**WHAT THE TASK ASKS**
Gather all lines in the entries that include the word "field".

------

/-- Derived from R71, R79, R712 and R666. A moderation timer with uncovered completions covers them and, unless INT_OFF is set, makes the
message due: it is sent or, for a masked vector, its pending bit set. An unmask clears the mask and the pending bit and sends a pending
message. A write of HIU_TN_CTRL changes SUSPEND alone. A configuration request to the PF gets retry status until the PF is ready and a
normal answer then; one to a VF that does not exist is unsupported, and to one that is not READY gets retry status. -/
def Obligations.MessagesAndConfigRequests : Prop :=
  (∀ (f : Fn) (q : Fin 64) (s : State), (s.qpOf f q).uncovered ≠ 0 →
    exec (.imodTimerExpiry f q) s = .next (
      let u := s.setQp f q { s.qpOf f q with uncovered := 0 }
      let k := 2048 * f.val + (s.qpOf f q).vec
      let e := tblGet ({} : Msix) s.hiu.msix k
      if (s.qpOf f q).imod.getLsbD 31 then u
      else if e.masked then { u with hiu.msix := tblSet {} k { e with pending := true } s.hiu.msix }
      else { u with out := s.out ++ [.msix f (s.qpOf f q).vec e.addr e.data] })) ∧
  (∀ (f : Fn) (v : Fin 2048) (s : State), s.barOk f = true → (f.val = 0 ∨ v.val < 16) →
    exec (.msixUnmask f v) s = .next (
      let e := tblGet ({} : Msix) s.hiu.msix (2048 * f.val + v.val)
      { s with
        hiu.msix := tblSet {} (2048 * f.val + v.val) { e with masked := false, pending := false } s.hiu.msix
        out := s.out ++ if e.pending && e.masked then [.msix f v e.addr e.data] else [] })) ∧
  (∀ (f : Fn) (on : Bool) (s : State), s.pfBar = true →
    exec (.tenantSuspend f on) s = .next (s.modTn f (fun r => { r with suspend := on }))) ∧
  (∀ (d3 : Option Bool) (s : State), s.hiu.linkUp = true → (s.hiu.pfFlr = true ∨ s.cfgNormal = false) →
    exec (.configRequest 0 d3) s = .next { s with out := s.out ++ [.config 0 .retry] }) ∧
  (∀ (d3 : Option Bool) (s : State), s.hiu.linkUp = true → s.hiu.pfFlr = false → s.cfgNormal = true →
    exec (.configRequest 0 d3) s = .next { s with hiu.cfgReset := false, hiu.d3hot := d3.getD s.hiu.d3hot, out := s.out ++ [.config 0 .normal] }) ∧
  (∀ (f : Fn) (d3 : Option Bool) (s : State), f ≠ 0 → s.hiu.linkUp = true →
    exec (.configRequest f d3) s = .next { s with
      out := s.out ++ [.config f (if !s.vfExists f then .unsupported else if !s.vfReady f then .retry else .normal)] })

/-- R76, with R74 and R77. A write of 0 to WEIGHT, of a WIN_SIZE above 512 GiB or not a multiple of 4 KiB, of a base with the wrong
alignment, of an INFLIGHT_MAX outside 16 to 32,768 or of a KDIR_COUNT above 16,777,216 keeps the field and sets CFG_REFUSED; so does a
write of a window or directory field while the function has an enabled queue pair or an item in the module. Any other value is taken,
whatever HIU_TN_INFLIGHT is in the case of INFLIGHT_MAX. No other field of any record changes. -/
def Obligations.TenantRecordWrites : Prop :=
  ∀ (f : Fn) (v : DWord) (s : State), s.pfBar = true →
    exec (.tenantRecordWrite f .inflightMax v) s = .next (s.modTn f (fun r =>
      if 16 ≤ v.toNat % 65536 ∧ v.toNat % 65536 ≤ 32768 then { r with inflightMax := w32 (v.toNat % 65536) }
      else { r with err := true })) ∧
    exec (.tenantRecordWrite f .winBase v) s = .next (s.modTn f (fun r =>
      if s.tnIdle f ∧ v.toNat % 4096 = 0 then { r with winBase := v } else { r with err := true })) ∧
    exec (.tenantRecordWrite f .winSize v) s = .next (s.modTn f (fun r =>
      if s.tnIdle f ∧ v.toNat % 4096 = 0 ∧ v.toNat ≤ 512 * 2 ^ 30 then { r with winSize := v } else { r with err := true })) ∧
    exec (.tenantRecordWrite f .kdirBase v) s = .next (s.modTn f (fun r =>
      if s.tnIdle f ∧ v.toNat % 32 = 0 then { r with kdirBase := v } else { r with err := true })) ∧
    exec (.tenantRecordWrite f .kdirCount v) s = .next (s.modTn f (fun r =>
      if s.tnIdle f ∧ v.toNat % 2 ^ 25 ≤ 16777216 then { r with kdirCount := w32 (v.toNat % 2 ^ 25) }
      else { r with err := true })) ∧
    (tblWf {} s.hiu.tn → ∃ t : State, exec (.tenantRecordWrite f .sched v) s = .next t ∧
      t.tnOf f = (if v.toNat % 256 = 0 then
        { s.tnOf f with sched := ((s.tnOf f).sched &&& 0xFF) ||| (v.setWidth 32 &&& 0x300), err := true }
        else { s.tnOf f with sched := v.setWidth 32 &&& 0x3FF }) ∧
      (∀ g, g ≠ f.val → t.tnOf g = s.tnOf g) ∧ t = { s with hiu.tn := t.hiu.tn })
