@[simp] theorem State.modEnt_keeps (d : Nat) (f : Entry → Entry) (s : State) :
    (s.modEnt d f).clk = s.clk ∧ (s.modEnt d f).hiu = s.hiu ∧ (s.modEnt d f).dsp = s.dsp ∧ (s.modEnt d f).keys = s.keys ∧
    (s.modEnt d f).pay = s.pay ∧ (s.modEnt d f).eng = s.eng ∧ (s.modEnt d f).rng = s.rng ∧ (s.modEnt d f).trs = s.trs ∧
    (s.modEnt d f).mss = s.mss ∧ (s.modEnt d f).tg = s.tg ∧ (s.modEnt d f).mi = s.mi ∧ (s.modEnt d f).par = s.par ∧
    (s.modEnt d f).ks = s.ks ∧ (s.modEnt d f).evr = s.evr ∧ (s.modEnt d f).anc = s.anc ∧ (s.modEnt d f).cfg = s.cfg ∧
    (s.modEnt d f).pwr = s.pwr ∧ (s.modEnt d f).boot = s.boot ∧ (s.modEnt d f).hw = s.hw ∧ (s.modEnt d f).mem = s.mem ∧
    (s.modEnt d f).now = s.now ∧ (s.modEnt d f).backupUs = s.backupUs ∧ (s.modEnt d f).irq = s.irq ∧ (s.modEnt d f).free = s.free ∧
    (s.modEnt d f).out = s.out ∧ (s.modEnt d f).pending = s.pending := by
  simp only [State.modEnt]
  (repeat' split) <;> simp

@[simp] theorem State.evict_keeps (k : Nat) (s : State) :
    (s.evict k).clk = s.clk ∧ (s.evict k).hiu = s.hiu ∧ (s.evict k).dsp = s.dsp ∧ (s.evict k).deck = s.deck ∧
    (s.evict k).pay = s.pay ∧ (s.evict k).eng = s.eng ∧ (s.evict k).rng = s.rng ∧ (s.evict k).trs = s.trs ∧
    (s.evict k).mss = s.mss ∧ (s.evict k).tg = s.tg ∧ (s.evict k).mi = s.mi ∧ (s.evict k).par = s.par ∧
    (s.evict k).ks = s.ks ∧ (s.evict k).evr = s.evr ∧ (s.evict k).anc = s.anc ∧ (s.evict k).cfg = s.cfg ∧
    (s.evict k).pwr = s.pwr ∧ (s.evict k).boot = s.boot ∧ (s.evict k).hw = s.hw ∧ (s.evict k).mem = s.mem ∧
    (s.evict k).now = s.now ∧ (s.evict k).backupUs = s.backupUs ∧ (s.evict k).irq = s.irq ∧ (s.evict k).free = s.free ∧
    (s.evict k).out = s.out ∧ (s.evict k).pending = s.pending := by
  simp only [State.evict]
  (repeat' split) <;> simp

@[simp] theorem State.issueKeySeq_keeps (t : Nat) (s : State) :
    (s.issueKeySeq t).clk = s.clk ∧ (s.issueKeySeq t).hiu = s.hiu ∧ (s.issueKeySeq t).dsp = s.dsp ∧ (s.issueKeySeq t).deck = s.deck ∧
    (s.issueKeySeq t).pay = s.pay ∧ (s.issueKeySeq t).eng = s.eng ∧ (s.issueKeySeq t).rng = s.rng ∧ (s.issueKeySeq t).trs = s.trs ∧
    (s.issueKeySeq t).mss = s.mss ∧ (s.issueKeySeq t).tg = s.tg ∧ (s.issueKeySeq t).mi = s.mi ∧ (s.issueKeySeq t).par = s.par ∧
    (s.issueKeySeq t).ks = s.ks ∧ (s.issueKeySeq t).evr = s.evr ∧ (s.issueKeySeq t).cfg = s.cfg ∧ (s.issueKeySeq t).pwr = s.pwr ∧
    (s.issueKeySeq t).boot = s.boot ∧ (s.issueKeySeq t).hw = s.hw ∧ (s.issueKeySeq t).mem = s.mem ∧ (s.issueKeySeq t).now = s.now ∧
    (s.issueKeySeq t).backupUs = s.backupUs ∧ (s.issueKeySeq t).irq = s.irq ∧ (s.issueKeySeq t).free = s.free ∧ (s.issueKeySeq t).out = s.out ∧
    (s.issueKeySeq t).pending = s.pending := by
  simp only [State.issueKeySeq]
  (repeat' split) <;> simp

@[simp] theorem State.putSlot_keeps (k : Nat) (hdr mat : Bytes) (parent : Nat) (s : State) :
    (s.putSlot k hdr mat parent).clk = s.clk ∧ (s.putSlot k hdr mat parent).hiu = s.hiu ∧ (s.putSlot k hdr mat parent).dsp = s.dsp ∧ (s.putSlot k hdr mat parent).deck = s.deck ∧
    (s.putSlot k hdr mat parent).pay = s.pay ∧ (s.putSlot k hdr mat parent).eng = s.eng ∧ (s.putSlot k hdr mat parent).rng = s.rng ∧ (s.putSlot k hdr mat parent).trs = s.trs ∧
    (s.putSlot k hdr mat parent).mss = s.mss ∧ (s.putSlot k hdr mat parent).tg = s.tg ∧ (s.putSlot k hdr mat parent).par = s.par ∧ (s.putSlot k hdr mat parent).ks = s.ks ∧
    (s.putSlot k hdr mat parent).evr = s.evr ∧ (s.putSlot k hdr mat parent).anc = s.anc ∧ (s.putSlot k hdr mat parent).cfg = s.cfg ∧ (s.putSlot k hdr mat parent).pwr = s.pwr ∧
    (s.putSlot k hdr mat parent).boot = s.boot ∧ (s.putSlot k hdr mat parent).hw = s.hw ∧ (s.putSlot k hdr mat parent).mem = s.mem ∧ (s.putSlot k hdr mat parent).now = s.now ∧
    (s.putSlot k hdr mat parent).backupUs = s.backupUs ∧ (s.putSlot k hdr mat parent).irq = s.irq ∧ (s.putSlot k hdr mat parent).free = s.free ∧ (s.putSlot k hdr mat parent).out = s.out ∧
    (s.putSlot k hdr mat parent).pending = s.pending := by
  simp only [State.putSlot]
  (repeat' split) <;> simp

------

**TASK RESULT**
alignment, of an INFLIGHT_MAX outside 16 to 32,768 or of a KDIR_COUNT above 16,777,216 keeps the field and sets CFG_REFUSED; so does a
write of a window or directory field while the function has an enabled queue pair or an item in the module. Any other value is taken,
whatever HIU_TN_INFLIGHT is in the case of INFLIGHT_MAX. No other field of any record changes. -/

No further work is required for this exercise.